* EXERCISE:
Instruction for the data below: set down exactly the lines from the line with "link.almValid := true, ring.epoch" to the line with "let n := d.link.almBits.length", inclusive, and no others.

Start of THE DATA

/-- A timing block applied (R106, R107, R101, R387); the first one loads the accumulator and asks for an N (R110). The load
has no error to judge, so that it does not count among the 8 blocks of R107 (DESIGN CHOICE, log 80). -/
def takeBlock (f : Frame) (d : Dev) : Dev :=
  match portDelay d f.port with
  | none => badBlock d
  | some dl =>
    let inc : Nat := bf f.tsWord2 0 30 * 64
    let want : Nat := f.tsPeriod.toNat * 2 ^ 48 + f.tsPhase.toNat * 2 ^ 16 + dl * inc
    let onB := f.port == Port.B
    let moved := d.tb.tsPortB != onB
    let gap := d.now - d.tb.lastAcc.getD 0
    let d1 := { d with tb.headState := bf f.tsWord2 30 2, tb.tsPortB := onB, tb.lastAcc := some d.now }
    if !d.tb.loaded then
      judgeBand (askMult inc { d1 with
        tb.acc := want % 2 ^ 48, tb.period := want / 2 ^ 48 % 2 ^ 32, tb.inc := inc, tb.corr := 0, tb.loaded := true })
    else
      let own : Nat := d.tb.period * 2 ^ 48 + d.tb.acc
      let e : Int := (want : Int) - (own : Int)
      let ph : Int := shortWay e
      let step : Nat := (((e - ph) / (2 ^ 48 : Int)) % (2 ^ 32 : Int)).toNat
      let small : Bool := decide (ph.natAbs ≤ 2 * inc)
      blockState small moved gap (judgeBand { d1 with
        tb.inc := inc, tb.corr := ph
        tb.stepTo := if step = 0 then none else some ((d.tb.period + 1 + step) % 2 ^ 32) })

/-- A bit string as a number, the first bit highest. -/
def bitsNat (l : List Bool) : Nat := l.foldl (fun a b => 2 * a + b2n b) 0

/-- A complete almanac (R353): EV69 where its CRC-16 fails; otherwise time, ALM_VALID, RING_EPOCH and RING. -/
def adoptAlmanac (d : Dev) : Dev :=
  let v := bitsNat d.link.almBits
  let d1 := { d with link.almBits := [] }
  if crc16Bits 112 (v / 2 ^ 16) != v % 2 ^ 16 then raiseNS 69 0xFFFF d1
  else
    setTime (v / 2 ^ 80) d.link.almAt (v / 2 ^ 48 % 2 ^ 32) { d1 with
      link.almValid := true, ring.epoch := v / 2 ^ 32 % 2 ^ 16, link.ringIdRx := v / 2 ^ 30 % 4 }

/-- The almanac bit of a frame (R352, R353): a missing bit discards the almanac, a retry carries a bit already taken. -/
def takeAlmanac (f : Frame) (d : Dev) : Dev :=
  let i := f.seq % 128
  let n := d.link.almBits.length
  if i = 0 then (if n = 1 && decide (0 < f.rty) then d else { d with link.almBits := [f.alm], link.almAt := d.now })
  else if n = 0 || (i + 1 = n && decide (0 < f.rty)) then d
  else if i = n then
    let d1 := { d with link.almBits := d.link.almBits ++ [f.alm] }
    if n = 127 then adoptAlmanac d1 else d1
  else { d with link.almBits := [] }

/-! ## Membership -/

/-- FORGET (R361, R368, R371): address 0, headgate closed, delays invalid, GATED. -/
def forget (d : Dev) : Dev :=
  { d with
    ring.addr := 0, ring.gate := false, ring.mode := .gated, ring.headPort := none, ring.valA := false, ring.valB := false
    ring.armState := false, ring.returning := false, ring.turning := false, ring.foldPass := false, ring.passBuf := [], ring.probing := false
    ring.marking := false, ring.reversePend := false, ring.afterPass := 0 }

/-- The command of a code that executes over several events is answered. -/
def finishIf (code : Nat) (s : Status) (data : List Word) (d : Dev) : Dev := if busyWith d code then finishBusy s data d else d

/-- A head receives a frame it did not originate (R388): drivers idle, FAULTN low, EV76; it originates nothing more. -/
def conflict (d : Dev) : Dev :=
  if d.fault.conflict then d
  else
    let d1 := raiseNS 76 1 (dropFrames { d with ring.stat := .conflict, head.idle := true, fault.conflict := true })
    finishIf 0x50 stSTATE [] (ringDown { d1 with ring.enumStep := 0 })

/-- What waits for the end of a return pass (R386). -/
def afterReturn (d : Dev) : Dev :=
  match d.ring.afterPass with
  | 1 => { d with ring.mode := .await, ring.afterPass := 0 }
  | 2 =>
    { d with ring.mode := .normal, ring.foldB := false, ring.headPort := none, ring.afterPass := 0
             ring.valA := d.ring.valA && !d.ring.unwrapJoined, ring.valB := d.ring.valB && !d.ring.unwrapJoined }
  | _ => d

/-- The device turns the passes that reach it: its headgate is closed, or it is attached to no stream (R361, R385). -/
def turnsAll (d : Dev) : Bool := !d.ring.gate || d.ring.mode == .unattached || d.ring.mode == .gated

/-- The device forwards the frame (R334, R361, R363): it turns neither every pass nor this one. -/
def forwards (f : Frame) (d : Dev) : Bool := !turnsAll d && (lostEarly f || !(isTurned f && f.addr == d.ring.addr))

/-- How the pass goes on (R349, R360, R361, R363): turned here, awaited back on the far port, or held by the fold. -/
def passOn (f : Frame) (d : Dev) : Dev :=
  if turnsAll d then { d with ring.turning := true }
  else if isTurned f then
    (if f.addr == d.ring.addr then { d with ring.turning := true } else { d with ring.returning := true })
  else
    match d.ring.mode with
    | .arm | .reversed => { d with ring.returning := true }
    | .fold => { d with ring.foldPass := true, ring.passBuf := frameHeader f :: f.tsPhase :: f.tsPeriod :: f.tsWord2 :: f.body }
    | _ => d

/-- The port brings the device an outbound pass (R359): the head-side port; before a GATED or UNATTACHED device has one,
any; port A in AWAIT; a stale member hears an ENUM on either (R371). -/
def isHeadSide (d : Dev) (f : Frame) : Bool :=
  f.typ == 8 ||
    (match d.ring.mode with
     | .gated | .unattached => d.ring.headPort.isNone || d.ring.headPort == some f.port
     | .await => f.port == .A
     | _ => headSide d == some f.port)

/-- A frame whose CRC-24 passes reaches the device (R359, R362, R386): the head-side port of a device without a stream; an
AWAIT member enters NORMAL. -/
def noteStream (f : Frame) (d : Dev) : Dev :=
  let d1 := { d with ring.beacons := mset d.ring.beacons f.port.num false }
  match d.ring.mode with
  | .gated | .unattached => { d1 with ring.headPort := some (d.ring.headPort.getD f.port) }
  | .await => if f.port == .A then { d1 with ring.mode := .normal, ring.headPort := none } else d1
  | _ => d1

/-- A return pass arrives on the far port, or leaves (R349, R360). -/
def passReturned (d : Dev) : Dev := afterReturn { d with ring.returning := false }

End of THE DATA

* SOLUTION:
      link.almValid := true, ring.epoch := v / 2 ^ 32 % 2 ^ 16, link.ringIdRx := v / 2 ^ 30 % 4 }

/-- The almanac bit of a frame (R352, R353): a missing bit discards the almanac, a retry carries a bit already taken. -/
def takeAlmanac (f : Frame) (d : Dev) : Dev :=
  let i := f.seq % 128
  let n := d.link.almBits.length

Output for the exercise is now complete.